• Exercise requirements:
Give back exactly the lines of the data below, starting with the line that has "if !(x.saveNext ||" and going on through the line that has "else .next ((s.saveGang".

· · · · ·

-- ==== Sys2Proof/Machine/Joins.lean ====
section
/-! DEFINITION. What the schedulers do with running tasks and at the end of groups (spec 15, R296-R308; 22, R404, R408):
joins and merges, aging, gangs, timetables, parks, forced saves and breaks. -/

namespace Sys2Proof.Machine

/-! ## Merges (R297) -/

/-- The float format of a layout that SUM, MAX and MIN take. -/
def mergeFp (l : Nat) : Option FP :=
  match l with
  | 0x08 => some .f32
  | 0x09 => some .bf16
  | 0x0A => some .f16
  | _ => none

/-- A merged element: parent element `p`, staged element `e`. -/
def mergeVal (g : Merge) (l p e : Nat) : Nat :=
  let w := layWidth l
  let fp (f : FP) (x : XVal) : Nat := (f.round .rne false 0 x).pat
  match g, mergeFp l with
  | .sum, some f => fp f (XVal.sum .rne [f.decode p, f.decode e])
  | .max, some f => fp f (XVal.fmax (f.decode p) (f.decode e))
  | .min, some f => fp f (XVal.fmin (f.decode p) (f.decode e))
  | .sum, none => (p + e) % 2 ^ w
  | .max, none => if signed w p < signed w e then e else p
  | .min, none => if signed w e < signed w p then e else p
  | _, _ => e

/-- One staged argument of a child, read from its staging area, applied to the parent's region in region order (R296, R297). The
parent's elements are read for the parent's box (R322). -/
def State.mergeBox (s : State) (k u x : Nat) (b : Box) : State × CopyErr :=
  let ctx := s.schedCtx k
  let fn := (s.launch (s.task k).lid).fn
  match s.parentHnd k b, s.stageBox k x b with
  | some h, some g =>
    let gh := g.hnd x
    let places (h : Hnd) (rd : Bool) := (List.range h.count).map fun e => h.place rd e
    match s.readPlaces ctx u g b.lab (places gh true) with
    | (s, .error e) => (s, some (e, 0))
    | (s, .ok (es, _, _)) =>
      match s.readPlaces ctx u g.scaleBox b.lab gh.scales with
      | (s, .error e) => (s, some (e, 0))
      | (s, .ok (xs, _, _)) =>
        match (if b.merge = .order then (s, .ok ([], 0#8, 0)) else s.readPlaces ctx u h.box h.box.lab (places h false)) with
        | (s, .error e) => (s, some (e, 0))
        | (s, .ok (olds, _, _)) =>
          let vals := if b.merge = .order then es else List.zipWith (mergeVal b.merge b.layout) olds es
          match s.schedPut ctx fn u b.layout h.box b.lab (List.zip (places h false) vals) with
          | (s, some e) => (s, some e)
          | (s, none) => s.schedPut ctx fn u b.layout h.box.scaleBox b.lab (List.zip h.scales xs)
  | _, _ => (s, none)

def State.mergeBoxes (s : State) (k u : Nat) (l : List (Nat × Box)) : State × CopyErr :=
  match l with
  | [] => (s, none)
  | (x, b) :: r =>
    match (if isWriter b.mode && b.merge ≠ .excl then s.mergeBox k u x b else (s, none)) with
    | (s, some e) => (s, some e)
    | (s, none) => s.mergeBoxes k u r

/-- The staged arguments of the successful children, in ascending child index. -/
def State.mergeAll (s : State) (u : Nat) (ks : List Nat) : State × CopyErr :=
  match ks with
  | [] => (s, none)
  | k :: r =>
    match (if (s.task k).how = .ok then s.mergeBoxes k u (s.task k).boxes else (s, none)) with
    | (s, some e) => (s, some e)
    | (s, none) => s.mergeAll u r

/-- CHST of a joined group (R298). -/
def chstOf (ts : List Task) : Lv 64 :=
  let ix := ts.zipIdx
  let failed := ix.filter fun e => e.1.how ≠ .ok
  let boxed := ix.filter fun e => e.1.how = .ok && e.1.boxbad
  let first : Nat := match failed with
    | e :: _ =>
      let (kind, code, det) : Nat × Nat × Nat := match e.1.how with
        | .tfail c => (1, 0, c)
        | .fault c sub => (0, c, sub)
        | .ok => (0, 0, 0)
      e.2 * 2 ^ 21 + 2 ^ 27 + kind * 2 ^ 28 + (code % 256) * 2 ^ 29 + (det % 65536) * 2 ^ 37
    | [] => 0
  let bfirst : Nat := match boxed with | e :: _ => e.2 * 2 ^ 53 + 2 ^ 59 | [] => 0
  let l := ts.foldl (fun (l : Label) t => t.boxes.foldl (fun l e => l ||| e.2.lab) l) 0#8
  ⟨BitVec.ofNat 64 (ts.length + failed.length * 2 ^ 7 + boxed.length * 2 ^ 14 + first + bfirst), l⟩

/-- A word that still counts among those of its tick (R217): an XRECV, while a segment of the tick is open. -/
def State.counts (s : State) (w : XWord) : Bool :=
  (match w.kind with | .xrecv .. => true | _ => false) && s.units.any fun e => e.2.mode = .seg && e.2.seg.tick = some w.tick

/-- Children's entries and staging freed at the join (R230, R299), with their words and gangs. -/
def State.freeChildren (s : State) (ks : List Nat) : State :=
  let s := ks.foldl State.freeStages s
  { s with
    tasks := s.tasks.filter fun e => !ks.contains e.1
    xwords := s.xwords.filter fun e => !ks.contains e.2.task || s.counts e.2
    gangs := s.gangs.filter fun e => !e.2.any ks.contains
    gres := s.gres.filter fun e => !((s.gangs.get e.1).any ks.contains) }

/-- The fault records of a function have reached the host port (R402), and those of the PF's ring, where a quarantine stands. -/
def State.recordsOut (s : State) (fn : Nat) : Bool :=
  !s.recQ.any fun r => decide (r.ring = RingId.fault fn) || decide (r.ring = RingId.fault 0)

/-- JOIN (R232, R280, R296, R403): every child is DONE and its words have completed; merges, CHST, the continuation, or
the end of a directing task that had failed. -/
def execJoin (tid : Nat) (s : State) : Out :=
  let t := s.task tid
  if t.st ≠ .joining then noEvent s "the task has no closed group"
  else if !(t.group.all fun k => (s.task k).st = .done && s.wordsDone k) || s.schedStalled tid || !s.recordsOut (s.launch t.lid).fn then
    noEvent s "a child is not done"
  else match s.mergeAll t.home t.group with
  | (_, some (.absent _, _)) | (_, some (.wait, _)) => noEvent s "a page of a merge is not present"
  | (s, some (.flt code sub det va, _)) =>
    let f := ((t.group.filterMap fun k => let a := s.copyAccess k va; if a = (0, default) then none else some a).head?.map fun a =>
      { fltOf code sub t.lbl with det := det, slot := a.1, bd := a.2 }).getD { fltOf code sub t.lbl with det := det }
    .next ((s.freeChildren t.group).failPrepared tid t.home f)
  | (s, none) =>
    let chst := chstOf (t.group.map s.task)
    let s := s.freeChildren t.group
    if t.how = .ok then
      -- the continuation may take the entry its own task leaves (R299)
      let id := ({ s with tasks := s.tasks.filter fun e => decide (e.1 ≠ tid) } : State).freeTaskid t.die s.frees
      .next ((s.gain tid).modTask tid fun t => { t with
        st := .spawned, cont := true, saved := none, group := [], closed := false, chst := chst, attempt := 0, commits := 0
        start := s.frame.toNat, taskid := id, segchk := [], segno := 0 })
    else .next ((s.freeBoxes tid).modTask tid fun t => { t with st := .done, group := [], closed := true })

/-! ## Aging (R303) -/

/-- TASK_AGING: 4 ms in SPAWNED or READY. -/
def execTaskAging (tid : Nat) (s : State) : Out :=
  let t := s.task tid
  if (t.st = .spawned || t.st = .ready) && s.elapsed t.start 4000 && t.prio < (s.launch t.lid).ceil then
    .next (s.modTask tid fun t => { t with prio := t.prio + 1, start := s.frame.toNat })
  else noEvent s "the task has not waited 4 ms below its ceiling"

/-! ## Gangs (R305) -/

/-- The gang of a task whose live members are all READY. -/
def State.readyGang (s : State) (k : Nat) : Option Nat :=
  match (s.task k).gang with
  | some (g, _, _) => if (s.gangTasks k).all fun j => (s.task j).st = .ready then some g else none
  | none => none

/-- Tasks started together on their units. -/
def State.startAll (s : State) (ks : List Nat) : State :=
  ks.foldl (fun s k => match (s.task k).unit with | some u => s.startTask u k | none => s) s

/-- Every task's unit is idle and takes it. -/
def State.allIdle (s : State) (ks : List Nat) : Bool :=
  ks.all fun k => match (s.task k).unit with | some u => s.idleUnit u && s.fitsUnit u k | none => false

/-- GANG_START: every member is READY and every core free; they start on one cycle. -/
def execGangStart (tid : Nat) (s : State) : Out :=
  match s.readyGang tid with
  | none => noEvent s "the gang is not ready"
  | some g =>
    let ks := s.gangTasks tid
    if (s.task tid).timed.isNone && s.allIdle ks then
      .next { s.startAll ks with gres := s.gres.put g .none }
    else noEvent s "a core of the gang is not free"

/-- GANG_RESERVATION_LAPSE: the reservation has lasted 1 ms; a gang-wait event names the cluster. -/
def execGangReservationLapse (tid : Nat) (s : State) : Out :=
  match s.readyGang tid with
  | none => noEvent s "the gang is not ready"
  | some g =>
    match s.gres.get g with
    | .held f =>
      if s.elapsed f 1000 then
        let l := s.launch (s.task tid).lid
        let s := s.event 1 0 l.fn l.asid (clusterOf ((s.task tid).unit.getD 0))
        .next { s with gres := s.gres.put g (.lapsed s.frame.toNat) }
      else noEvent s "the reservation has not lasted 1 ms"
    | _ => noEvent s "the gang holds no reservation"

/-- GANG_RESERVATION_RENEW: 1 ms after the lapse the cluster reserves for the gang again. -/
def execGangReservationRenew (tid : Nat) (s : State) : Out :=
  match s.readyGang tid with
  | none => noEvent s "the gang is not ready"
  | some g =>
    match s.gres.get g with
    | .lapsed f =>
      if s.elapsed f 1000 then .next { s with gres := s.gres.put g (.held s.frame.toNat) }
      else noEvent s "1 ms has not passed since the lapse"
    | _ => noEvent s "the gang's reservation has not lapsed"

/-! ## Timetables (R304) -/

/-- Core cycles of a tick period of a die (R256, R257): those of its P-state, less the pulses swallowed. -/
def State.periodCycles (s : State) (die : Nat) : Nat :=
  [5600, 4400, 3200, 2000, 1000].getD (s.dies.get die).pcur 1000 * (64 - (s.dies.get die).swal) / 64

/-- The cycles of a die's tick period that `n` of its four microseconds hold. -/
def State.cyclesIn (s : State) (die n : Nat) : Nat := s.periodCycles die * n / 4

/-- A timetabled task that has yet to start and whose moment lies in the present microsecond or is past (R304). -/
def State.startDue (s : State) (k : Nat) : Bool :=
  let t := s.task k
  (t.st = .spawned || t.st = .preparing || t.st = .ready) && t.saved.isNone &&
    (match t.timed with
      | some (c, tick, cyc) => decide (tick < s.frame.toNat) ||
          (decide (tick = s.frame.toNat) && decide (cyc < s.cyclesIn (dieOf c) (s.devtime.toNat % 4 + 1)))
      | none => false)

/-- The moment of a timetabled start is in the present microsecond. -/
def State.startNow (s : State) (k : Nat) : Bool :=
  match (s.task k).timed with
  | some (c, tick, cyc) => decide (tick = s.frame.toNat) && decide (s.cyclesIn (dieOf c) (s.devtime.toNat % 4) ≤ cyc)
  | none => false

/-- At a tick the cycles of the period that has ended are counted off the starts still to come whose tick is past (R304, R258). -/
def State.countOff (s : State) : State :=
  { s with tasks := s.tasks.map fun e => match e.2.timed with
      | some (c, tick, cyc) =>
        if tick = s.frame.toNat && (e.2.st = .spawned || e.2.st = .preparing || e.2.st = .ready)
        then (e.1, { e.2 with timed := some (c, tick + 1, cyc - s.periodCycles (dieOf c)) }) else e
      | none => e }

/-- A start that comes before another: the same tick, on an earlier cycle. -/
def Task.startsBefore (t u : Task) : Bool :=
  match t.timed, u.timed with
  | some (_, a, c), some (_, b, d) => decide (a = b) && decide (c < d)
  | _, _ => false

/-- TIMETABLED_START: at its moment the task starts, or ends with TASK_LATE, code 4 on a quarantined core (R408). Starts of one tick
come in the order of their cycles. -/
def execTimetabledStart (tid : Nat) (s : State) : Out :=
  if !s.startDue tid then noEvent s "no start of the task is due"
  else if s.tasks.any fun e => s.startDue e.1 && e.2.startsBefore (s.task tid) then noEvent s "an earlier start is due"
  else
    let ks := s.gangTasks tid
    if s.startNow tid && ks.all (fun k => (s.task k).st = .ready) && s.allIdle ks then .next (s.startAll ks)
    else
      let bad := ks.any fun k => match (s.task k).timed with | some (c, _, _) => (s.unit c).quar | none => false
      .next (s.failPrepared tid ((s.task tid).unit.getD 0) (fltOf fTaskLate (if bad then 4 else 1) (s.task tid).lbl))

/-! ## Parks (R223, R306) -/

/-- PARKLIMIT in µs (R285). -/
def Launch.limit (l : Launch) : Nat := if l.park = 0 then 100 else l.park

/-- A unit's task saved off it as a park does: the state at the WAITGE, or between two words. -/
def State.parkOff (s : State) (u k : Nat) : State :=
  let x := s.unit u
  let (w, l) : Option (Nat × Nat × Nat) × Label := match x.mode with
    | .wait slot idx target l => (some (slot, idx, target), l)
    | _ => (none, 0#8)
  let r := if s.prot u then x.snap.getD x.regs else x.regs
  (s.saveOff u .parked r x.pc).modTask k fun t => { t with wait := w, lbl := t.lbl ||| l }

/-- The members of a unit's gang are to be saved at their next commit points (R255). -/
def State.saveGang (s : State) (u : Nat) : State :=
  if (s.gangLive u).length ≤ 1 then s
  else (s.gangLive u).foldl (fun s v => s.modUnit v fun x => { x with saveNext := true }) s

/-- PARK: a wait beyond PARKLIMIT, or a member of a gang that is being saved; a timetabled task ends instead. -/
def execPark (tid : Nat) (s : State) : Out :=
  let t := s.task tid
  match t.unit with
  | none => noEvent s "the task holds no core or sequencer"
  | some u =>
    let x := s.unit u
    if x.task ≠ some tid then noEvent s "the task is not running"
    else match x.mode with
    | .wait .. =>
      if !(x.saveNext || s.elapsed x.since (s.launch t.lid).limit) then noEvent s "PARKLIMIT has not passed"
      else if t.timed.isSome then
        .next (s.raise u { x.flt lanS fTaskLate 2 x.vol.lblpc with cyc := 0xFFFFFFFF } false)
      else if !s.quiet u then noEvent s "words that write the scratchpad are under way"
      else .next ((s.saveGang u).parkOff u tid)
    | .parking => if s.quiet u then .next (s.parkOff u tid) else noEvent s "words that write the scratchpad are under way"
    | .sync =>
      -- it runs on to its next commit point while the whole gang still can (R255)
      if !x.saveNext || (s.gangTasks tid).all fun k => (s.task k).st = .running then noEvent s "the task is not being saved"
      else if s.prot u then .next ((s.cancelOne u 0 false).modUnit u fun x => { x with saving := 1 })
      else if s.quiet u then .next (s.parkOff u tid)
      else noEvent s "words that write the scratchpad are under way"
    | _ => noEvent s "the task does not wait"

· · · · ·

• Response to this exercise:
      if !(x.saveNext || s.elapsed x.since (s.launch t.lid).limit) then noEvent s "PARKLIMIT has not passed"
      else if t.timed.isSome then
        .next (s.raise u { x.flt lanS fTaskLate 2 x.vol.lblpc with cyc := 0xFFFFFFFF } false)
      else if !s.quiet u then noEvent s "words that write the scratchpad are under way"
      else .next ((s.saveGang u).parkOff u tid)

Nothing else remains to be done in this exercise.